The Risk of Inequality and How to Avoid It
Every industrial revolution has had its own winners and losers. Though developed economies have rushed ahead, the Global South has often been excluded from the process of wealth generation. The first and second Industrial Revolutions led to the concentration of wealth and technology in Europe and North America, while colonies and the Global South mostly supplied raw materials and cheap labor pools.
The third, digital revolution further widened the divide, and today around 2.6 billion people remain offline. We need to ensure that the fourth industrial revolution (i.e., the AI revolution) doesn’t widen the gap further.

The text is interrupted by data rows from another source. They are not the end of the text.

-- ==== Sys2Proof/Machine/Step.lean ====
section
/-! DEFINITION. One step of the machine, and the host's way to place a command where the next step runs
it. -/

namespace Sys2Proof.Machine

/-- One step: the next transition of Machine/Transport.lean. -/
def step (s : State) : Host.Outcome State Fault Refusal := transition s

/-- The state with the instruction of `nbits` bits `w`, numbered as spec/opcode_table.json numbers them,
captured from the bus, so that the next step dispatches exactly it (log 42). -/
def State.withFetchWord (s : State) (nbits w : Nat) : State :=
  s.presentWords (tableWords s.cfg.wordPack nbits w)

end Sys2Proof.Machine
end

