/-- `E_TXWORD` (40_transport.md section 4): the next four bytes of the frame join the open frame of what the host has
received; with the clock masked or nothing left it has no step (the spec's decisions D24, D27, log 26, log 29). -/
def Obligations.HostTakesNextWord : Prop :=
  ∀ (s : State) (rest : List HostEvent) (front : List (List Byte)) (f : List Byte) (b0 b1 b2 b3 : Byte)
    (more : List Byte), s.mode = .emu → s.dir = .d2h → s.script = .txWord :: rest → s.out = front ++ [f] →
    (s.clkMask = false → s.txRem = b0 :: b1 :: b2 :: b3 :: more →
      step s = .next { s with
        script := rest, out := front ++ [f ++ [b0, b1, b2, b3]], txRem := more, txActive := decide (more ≠ []) }) ∧
    (s.clkMask = false → s.txRem = [] → step s = .fault .txWait) ∧
    (s.clkMask = true → step s = .fault .txMasked)

/-- `E_RST_ASSERT` (R95): the clock is masked, the pin released and the sense flipped; the buffers, the direction, the
register and the latch are not touched; while release is watched for the event has no step. -/
def Obligations.ResetAssertMasksClock : Prop :=
  ∀ (s : State) (rest : List HostEvent), s.mode = .emu → s.irqEnRst = true → s.script = .rstAssert :: rest →
    (s.rstSense = .waitAssert →
      step s = .next { s with script := rest, clkMask := true, err := false, rstSense := .waitRelease }) ∧
    (s.rstSense = .waitRelease → ∀ t, step s ≠ .next t)

/-- `E_RST_RELEASE` (40_transport.md section 6): both pipelines are cleared and the direction is host-to-drive; then the
latch decides between emulation and passthrough; then the clock is un-masked, in either case (the spec's decisions
D19, D34, D37, log 22, log 36, log 38). -/
def Obligations.ResetReleaseClearsPipelines : Prop :=
  ∀ (s : State) (rest : List HostEvent), s.mode = .emu → s.irqEnRst = true → s.script = .rstRelease :: rest →
    s.rstSense = .waitRelease →
    (s.eal = false →
      step s = .next { s with
        script := rest, rxq := [], txRem := [], txActive := false, dir := .h2d, clkMask := false,
        rstSense := .waitAssert }) ∧
    (s.eal = true →
      step s = .next { s with
        script := rest, rxq := [], txRem := [], txActive := false, dir := .h2d, clkMask := false,
        rstSense := .waitAssert, mode := .passthrough, irqEnRst := false, irqEnBrk := false, irqEnDir := false,
        dirPipe := .bypass, pipeRxEn := false, pipeTxEn := false, pipePtEn := true, lineOvr := false })

/-- `E_BRK` (40_transport.md section 7): acknowledged on either edge, with no effect on any element (the spec's decision
D28, log 30). -/
def Obligations.BreakChangesNothing : Prop :=
  ∀ (s : State) (edge : Edge) (rest : List HostEvent), s.mode = .emu → s.irqEnBrk = true →
    s.script = .brk edge :: rest → step s = .next { s with script := rest }

/-- With no event pending the block idles in `EMU`; outside `EMU` nothing has a step (40_transport.md section 8; that an
idle step exists at all is the model's choice, log 6; the stops are named in log 5). -/
def Obligations.IdleAndFinishedSteps : Prop :=
  ∀ s : State,
    (s.mode = .emu → s.script = [] → step s = .next s) ∧
    (s.mode = .passthrough → step s = .fault .passthrough) ∧
    (s.mode = .update → step s = .fault .update)

/-- The moves the spec assumes the host never makes are refused: a word against the direction, a word taken against
the direction, a turn to the direction the bus has, a reset phase that is not watched for (70_reset_and_hazards.md
section 5, rows HA1, HA2, HA4; the spec's decision D26; that they are refusals is log 28). -/
def Obligations.ImpossibleHostMovesRefused : Prop :=
  ∀ (s : State) (rest : List HostEvent), s.mode = .emu →
    (∀ w : Word, s.script = .rxWord w :: rest → s.dir = .d2h → step s = .refused .wordWhileOutgoing) ∧
    (s.script = .txWord :: rest → s.dir = .h2d → step s = .refused .takeWhileIncoming) ∧
    (s.script = .dirIn :: rest → s.dir = .h2d → s.irqEnDir = true → step s = .refused .repeatedDirection) ∧
    (s.script = .dirOut :: rest → s.dir = .d2h → s.irqEnDir = true → step s = .refused .repeatedDirection) ∧
    (s.script = .rstAssert :: rest → s.rstSense = .waitRelease → s.irqEnRst = true →
      step s = .refused .resetPhase) ∧
    (s.script = .rstRelease :: rest → s.rstSense = .waitAssert → s.irqEnRst = true →
      step s = .refused .resetPhase)

/-- The interrupt enables (R30): all 1 after power-on with an image, all written 0 by `enable_passthrough`, never written
back to 1, and an event whose enable is 0 has no handler step. -/
def Obligations.InterruptEnables : Prop :=
  (∀ (c : Config) (m : Memory), resolve c m ≠ .none →
    (State.powerOn c m).irqEnRst = true ∧ (State.powerOn c m).irqEnBrk = true ∧
      (State.powerOn c m).irqEnDir = true) ∧
  (∀ s : State, s.enablePassthrough.irqEnRst = false ∧ s.enablePassthrough.irqEnBrk = false ∧
    s.enablePassthrough.irqEnDir = false) ∧
  (∀ s t : State, step s = .next t →
    (s.irqEnRst = false → t.irqEnRst = false) ∧ (s.irqEnBrk = false → t.irqEnBrk = false) ∧
      (s.irqEnDir = false → t.irqEnDir = false)) ∧
  ∀ (s : State) (e : HostEvent) (rest : List HostEvent), s.mode = .emu → s.script = e :: rest →
    (s.irqEnDir = false → e = .dirOut ∨ e = .dirIn → ∀ t, step s ≠ .next t) ∧
    (s.irqEnRst = false → e = .rstAssert ∨ e = .rstRelease → ∀ t, step s ≠ .next t) ∧
    (s.irqEnBrk = false → ∀ edge, e = .brk edge → ∀ t, step s ≠ .next t)
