-- ==== Sys2Proof/Tests/Slice0.lean ====
section
/-! SUPPORT. Tests: the fixture F0 and the vectors of 95_test_vectors.md (their names stand in the docstrings),
and for every obligation with hypotheses a witness that meets them. -/

namespace Sys2Proof.Tests

open Sys2Proof.Machine

/-! ## Fixture F0 -/

/-- The OPEN parameters of F0, with geometry that gives `IMG_LEN = 0x1000` for a raw image. -/
def params0 : Params :=
  { payloadAddr := 0x100, hdrSize := 0x40, flashEnd := 0x1100, dolMinSize := 0x100,
    inquiryBlock := Vector.replicate 32 0, f4SubIdentity := 1, f4SubUpdate := 2,
    f4IdBlock := .short #v[0xAA, 0xBB, 0xCC, 0x01], rxDepth := 4, errClearOnDirIn := false,
    ptHwAvailable := true, busDataWidth := 8 }

def cfg0 : Config := { toParams := params0 }

/-- F0 with the other value of P17. -/
def cfgP17 : Config := { toParams := { params0 with errClearOnDirIn := true } }

/-- `Idle0` over a raw image whose bytes nothing is known of. -/
def idle : State := State.powerOnWith cfg0 .raw []

/-- `IMG[i] = i mod 256` for the image bytes below `n`. -/
def image (n : Nat) : Memory := (List.range n).map fun i => (0x100 + i, BitVec.ofNat 8 i)

/-- `Idle0` with these words captured and the bus about to turn. -/
def captured (q : List Word) : State := { idle with rxq := q, script := [.dirOut] }

/-- A frame of eight bytes in flight, nothing of it taken yet. -/
def sending : State :=
  { idle with dir := .d2h, txRem := [1, 2, 3, 4, 5, 6, 7, 8], txActive := true, out := [[]] }

/-- Bus reset asserted. -/
def inReset : State := { idle with clkMask := true, rstSense := .waitRelease }

/-- A part of the next state, if there is one. -/
def after {α : Type} (f : State → α) : Result → Option α
  | .next t => some (f t)
  | .fault _ => none
  | .refused _ => none

theorem cfg0_wf : cfg0.wf := by decide

theorem cfgP17_wf : cfgP17.wf := by decide

theorem idle_inv : idle.Inv :=
  ⟨cfg0_wf, Memory.wf_nil, by decide, by decide, by decide, by decide, by decide, by decide, by decide, by decide,
    by decide, by decide⟩

theorem sending_inv : sending.Inv :=
  ⟨cfg0_wf, Memory.wf_nil, by decide, by decide, by decide, by decide, by decide, by decide, by decide, by decide,
    by decide, by decide⟩

theorem inReset_inv : inReset.Inv :=
  ⟨cfg0_wf, Memory.wf_nil, by decide, by decide, by decide, by decide, by decide, by decide, by decide, by decide,
    by decide, by decide⟩

/-! ## WellFormed: an ill-formed term for each check, which the check refuses -/

theorem test_wf_absent_three_words : Instr.wf cfg0 (.absent 3) = false := by decide

theorem test_wf_vendor_other_defined_sub :
    Instr.wf cfg0 (.vendorOther 1) = false ∧ Instr.wf cfg0 (.vendorOther 2) = false := by decide

theorem test_wf_unknown_known_opcode :
    ∀ op ∈ ([0x12, 0xA8, 0xAB, 0xE0, 0xE3, 0xE4, 0xF4] : List Byte), Instr.wf cfg0 (.unknown op) = false := by decide

theorem test_wf_params :
    ¬ ({ params0 with payloadAddr := 0x102 } : Params).wf ∧ ¬ ({ params0 with f4SubUpdate := 1 } : Params).wf ∧
      ¬ ({ params0 with rxDepth := 2 } : Params).wf ∧ ¬ ({ params0 with hdrSize := 0x200 } : Params).wf := by decide

/-! ## Decoding: words written out from the spec's encodings -/

/-- V-TR-2: the words of `READ 0, 32` carry these twelve bytes. -/
theorem test_assemble :
    assemble cfg0 [0x000000A8, 0x00000000, 0x20000000] = some #v[0xA8, 0, 0, 0, 0, 0, 0, 0, 0, 0, 0, 0x20] := by decide

/-- V-ER-1: two words are ABSENT, whatever the first holds. -/
theorem test_decode_absent : decode cfg0 [0x000000A8, 0] = .absent 2 := by decide

/-- V-FX-2. -/
theorem test_decode_inquiry : decode cfg0 [0xFFFFFF12, 0xFFFFFFFF, 0xFFFFFFFF] = .inquiry := by decide

/-- V-RD-7. -/
theorem test_decode_read : decode cfg0 [0x000000A8, 0xF8FFFF3F, 0x40000000] = .read 0x3FFFFFF8 0x40 := by decide

/-- PG4, step 3. -/
theorem test_decode_seek : decode cfg0 [0x000000AB, 0x00010000, 0] = .seek 0x100 0 := by decide

/-- V-ER-4. -/
theorem test_decode_request_error : decode cfg0 [0x000000E0, 0, 0] = .requestError := by decide

/-- V-TR-5, PG8: the fourth word is not looked at. -/
theorem test_decode_stop_motor : decode cfg0 [0x000000E3, 0, 0, 0x000000A8] = .stopMotor := by decide

/-- V-FX-6. -/
theorem test_decode_audio_buffer_config : decode cfg0 [0x0A0001E4, 0, 0] = .audioBufferConfig := by decide

/-- V-VN-1. -/
theorem test_decode_vendor_identity : decode cfg0 [0x000001F4, 0, 0] = .vendorIdentity := by decide

/-- V-VN-2. -/
theorem test_decode_vendor_update : decode cfg0 [0x000002F4, 0, 0] = .vendorUpdate := by decide

/-- V-VN-4: only byte 1 selects. -/
theorem test_decode_vendor_other : decode cfg0 [0x020100F4, 0, 0] = .vendorOther 0 := by decide

/-- V-ER-2 and V-ER-3. -/
theorem test_decode_unknown :
    decode cfg0 [0x000000FF, 0, 0] = .unknown 0xFF ∧ decode cfg0 [0, 0, 0] = .unknown 0 := by decide

/-- V-RD-6 and V-FX-4: the words the encoder writes. -/
theorem test_encode :
    encode cfg0 (.read 0x40000000 0x20) = [0x000000A8, 0x00000040, 0x20000000] ∧
      encode cfg0 (.seek 0xFFFFFFFF 0) = [0x000000AB, 0xFFFFFFFF, 0] := by decide

/-- The table's number for `READ 1, 0x3F` has byte 0 most significant (30_encoding.md R86). -/
theorem test_table_words :
    tableWords .little 96 0xA8000000000000010000003F = [0x000000A8, 0x01000000, 0x3F000000] ∧
      tableWords .little 0 0 = [] := by decide

/-- A placed command is what the next step after reset dispatches (log 42). -/
theorem test_withFetchWord_runs :
    after (fun t => (t.ler, t.err, t.dir)) (step (State.reset.withFetchWord 96 0)) = some (0x052000, true, .d2h) := by
  decide

/-! ## Commands, one step each -/

/-- V-ER-1b. -/
theorem test_absent :
    after (fun t => (t.ler, t.err, t.out)) (step (captured [])) = some (0x040800, true, [[]]) := by decide

/-- V-FX-1. -/
theorem test_inquiry :
    after (fun t => (t.txRem, t.txActive, t.rxq)) (step (captured [0x00000012, 0, 0])) =
      some (List.replicate 32 0, true, []) := by decide

/-- V-RD-2: byte offset 4, the low five bits of the length dropped. -/
theorem test_read_slice :
    after (fun t => (t.txRem, t.eal, t.err))
        (step { captured [0x000000A8, 0x01000000, 0x3F000000] with flash := image 0x40 }) =
      some ((List.range 32).map (fun i => BitVec.ofNat 8 (i + 4)), true, false) := by decide

/-- V-RD-3 and V-RD-4: the range may end at the image's end and no further. -/
theorem test_read_bound :
    after (fun t => (t.eal, t.err, t.txActive, t.txRem.length)) (step (captured [0x000000A8, 0xF8030000, 0x20000000])) =
        some (true, false, true, 32) ∧
      after (fun t => (t.eal, t.err, t.ler, t.txRem)) (step (captured [0x000000A8, 0xF9030000, 0x20000000])) =
        some (true, true, 0x056300, []) := by decide

/-- V-RD-6 and V-RD-7: neither the shift nor the sum wraps. -/
theorem test_read_no_wrap :
    after (fun t => (t.err, t.ler)) (exec (.read 0x40000000 0x20) idle) = some (true, 0x056300) ∧
      after (fun t => (t.err, t.ler)) (exec (.read 0x3FFFFFF8 0x40) idle) = some (true, 0x056300) := by decide

/-- V-RD-11 and V-RD-12: an empty slice, at the image's end and past it. -/
theorem test_read_empty :
    after (fun t => (t.err, t.txRem, t.txActive)) (exec (.read 0x400 0) idle) = some (false, [], false) ∧
      after (fun t => (t.err, t.ler)) (exec (.read 0x401 0) idle) = some (true, 0x056300) := by decide

/-- V-FX-4. -/
theorem test_seek :
    after (fun t => (t.txRem, t.err, t.eal)) (exec (.seek 0xFFFFFFFF 0) idle) = some ([0, 0, 0, 0], false, false) := by
  decide

/-- V-ER-4. -/
theorem test_request_error :
    after (fun t => (t.txRem, t.ler, t.err)) (exec .requestError { idle with ler := 0x052000, err := true }) =
      some ([0x00, 0x05, 0x20, 0x00], 0, true) := by decide

/-- V-ER-9. -/
theorem test_request_error_bytes :
    after (fun t => (t.txRem, t.ler)) (exec .requestError { idle with ler := 0xFFFFFF }) =
      some ([0x00, 0xFF, 0xFF, 0xFF], 0) := by decide

/-- V-FX-7: a success leaves the recorded error. -/
theorem test_stop_motor :
    after (fun t => (t.txRem, t.ler, t.err)) (exec .stopMotor { idle with ler := 0x052000, err := true }) =
      some ([0, 0, 0, 0], 0x052000, true) := by decide

/-- V-FX-6. -/
theorem test_audio_buffer_config :
    after (fun t => (t.txRem, t.ler)) (step (captured [0x0A0001E4, 0, 0])) = some ([0, 0, 0, 0], 0) := by decide

/-- V-VN-1. -/
theorem test_vendor_identity :
    after (fun t => (t.txRem, t.err)) (step (captured [0x000001F4, 0, 0])) = some ([0xAA, 0xBB, 0xCC, 0x01], false) := by
  decide

/-- V-VN-2: the three words stay. -/
theorem test_vendor_update :
    after (fun t => (t.mode, t.rxq, t.out, t.txRem)) (step (captured [0x000002F4, 0, 0])) =
      some (.update, [0x000002F4, 0, 0], [[]], []) := by decide

/-- V-VN-3. -/
theorem test_vendor_other :
    after (fun t => (t.ler, t.err, t.eal, t.rxq)) (step (captured [0x000003F4, 0, 0])) =
      some (0x052000, true, false, []) := by decide

/-- V-ER-3. -/
theorem test_unknown :
    after (fun t => (t.ler, t.err, t.eal)) (step { captured [0, 0, 0] with eal := true }) =
      some (0x052000, true, true) := by decide

/-! ## Events -/

/-- V-TR-1 and V-TR-6. -/
theorem test_rx_word :
    after (fun t => t.rxq) (step { idle with script := [.rxWord 0x000000E3] }) = some [0x000000E3] ∧
      after (fun t => t.rxq) (step { idle with rxq := [1, 2, 3, 4], script := [.rxWord 5] }) = some [1, 2, 3, 4] := by
  decide

/-- V-TR-8 and V-TR-9. -/
theorem test_tx_word :
    after (fun t => (t.out, t.txRem, t.txActive))
        (step { sending with txRem := [0, 0, 0, 0], script := [.txWord] }) = some ([[0, 0, 0, 0]], [], false) ∧
      step { sending with txRem := [], txActive := false, script := [.txWord] } = .fault .txWait :=
  ⟨by decide, rfl⟩

/-- V-TR-11 and V-TR-24. -/
theorem test_dir_in :
    after (fun t => (t.dir, t.txRem, t.txActive, t.err)) (step { sending with err := true, script := [.dirIn] }) =
        some (.h2d, [], false, true) ∧
      after (fun t => t.err) (step { sending with err := true, cfg := cfgP17, script := [.dirIn] }) = some false := by
  decide

/-- V-TR-14. -/
theorem test_rst_assert :
    after (fun t => (t.clkMask, t.err, t.rstSense, t.txRem.length, t.dir))
        (step { sending with err := true, script := [.rstAssert] }) =
      some (true, false, .waitRelease, 8, .d2h) := by decide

Unless we act differently this time, AI risks repeating the same pattern and could reinforce inequality which will ultimately lock billions out of the next wave of prosperity.
This time, however, could be different. Poorer nations can compete on a level playing field without an infrastructure deficit (e.g. roads, rail, ports) hindering their inclusion. All an EAIM company needs to compete globally today is brains and broadband. Brains are distributed equally, and broadband is catching up in developing markets.
But if EAIM entrepreneurs, talent and data infrastructure are excluded from investment pipelines due to historical bias, the economic value of AI will be concentrated in established hubs. Capital, computing and jobs will stay in developed markets, while EAIM economies are reduced to algorithm takers rather than algorithm makers. That outcome would widen the gap between rich and poor nations.
The irony is that many of the most impactful solutions are already being born in EAIMs, where service cost reductions from technology are more critical. Such innovations include affordable healthcare, crop diagnostics and insurance access. These innovations will, in turn, benefit developed economies.
At the macro level, the opportunity is even larger. IFC estimates that the digital economy could create up to 230 million new jobs in Africa by 2030. McKinsey projects multi-trillion-dollar investment in AI infrastructure globally on the same timeline. The scale of what is at stake is hard to overstate.
If we invest with both inclusion and commerce in mind, the story changes. AI can create middle-class digital jobs at scale, solve local challenges in healthcare and agriculture and enable EAIMs to contribute to, and not be passengers in, the AI revolution.
This is the choice before us. Either AI deepens global inequality, or it becomes the first industrial revolution that spreads its benefits more evenly.
A New Playbook
EAIMs are no longer a footnote in the AI revolution; they’re an essential part of it. The challenge now is for investors, corporations and governments to seize the opportunity.
The entry points are clear. Businesses should partner with companies such as those featured here that have already proven EAIMs can scale globally. Pilot deployments in healthcare, fintech and agriculture, where financial and social benefits coincide. Back the infrastructure that will make this possible: data centers, regional AI hubs and the sustainable energy that powers them. Above all, as investors, we must broaden the horizon of our pipelines.
At Dolma Fund Management, we have been investing in this space for more than a decade. From what I’ve seen on the ground, the infrastructure and talent of EAIMs can produce long-lasting effects and competitive returns. Investing in EAIMs is commercially smart and historically necessary. AI will either entrench global inequality, or it will build the foundation of a fairer future. The choice is ours, and the time is now.